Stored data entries
──────

/-- A record that fits its place is read back (R193). -/
theorem decodeRecord_bytes {r : Record} (h : recordFits r = true) : decodeRecord r.bytes = .known r := by
  cases r with
  | bind home spare =>
    simp only [recordFits, Bool.and_eq_true, decide_eq_true_eq] at h
    obtain ⟨hhome, hspare⟩ := h
    have hdecodes : decodeRecord (Record.bind home spare).bytes =
        .known (.bind (placeLine (Record.bind home spare).bytes 1) (placeLine (Record.bind home spare).bytes 4)) := rfl
    rw [hdecodes, placeLine_bytes rfl hhome, placeLine_bytes rfl hspare]
  | dead spare =>
    have hdecodes : decodeRecord (Record.dead spare).bytes = .known (.dead (placeLine (Record.dead spare).bytes 1)) := rfl
    rw [hdecodes, placeLine_bytes rfl (of_decide_eq_true h)]
  | fence f =>
    have hdecodes : decodeRecord (Record.fence f).bytes = .known (.fence (placeLine (Record.fence f).bytes 1)) := rfl
    rw [hdecodes, placeLine_bytes rfl (of_decide_eq_true h)]
  | policy set =>
    have hpacked : ((Record.policy set).bytes.drop 1).take 7 = set.pack ++ [] := rfl
    have hunpacked : unpackPolicy (((Record.policy set).bytes.drop 1).take 7) = .ok set := by
      rw [hpacked]
      exact unpackPolicy_pack set h []
    have hkind : ((Record.policy set).bytes.getD 0 0).toNat = 4 := rfl
    unfold decodeRecord
    simp only [hkind, hunpacked]

/-- Settles O59: the line's bytes are known, so its header and its places are. -/
theorem journalLineRoundTrip : Obligations.JournalLineRoundTrip := by
  intro seq bank image commit records hleast hmost hfits
  obtain ⟨zeros, hbytes⟩ := bytesOfLine_journalLine seq bank image commit hmost
  have hplaces : recordPlaces (headerBytes seq bank image commit records.length ++ records.flatMap Record.bytes ++ zeros) records.length =
      records.map Record.bytes := by
    rw [recordPlaces_eq records _ zeros (headerBytes_length ..) records.length (Nat.le_refl _), List.take_length]
  have hdecodes := decodeJournalLine_header (hbytes.trans (List.append_assoc ..)) hleast hmost
  rw [← List.append_assoc, hplaces] at hdecodes
  refine ⟨⟨records.map Record.bytes, (hdecodes bank).trans (if_pos rfl), ?_⟩, (hdecodes bank.other).trans (if_neg ?_)⟩
  · rw [List.map_map]
    exact List.map_congr_left fun r hr => decodeRecord_bytes (hfits r hr)
  · cases bank <;> exact nofun

end Sys2Proof.Machine
end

──────

With "hkind" as the search string, filter the records and return each line that has it.

== RESULT OF THIS TASK ==
    have hkind : ((Record.policy set).bytes.getD 0 0).toNat = 4 := rfl
    simp only [hkind, hunpacked]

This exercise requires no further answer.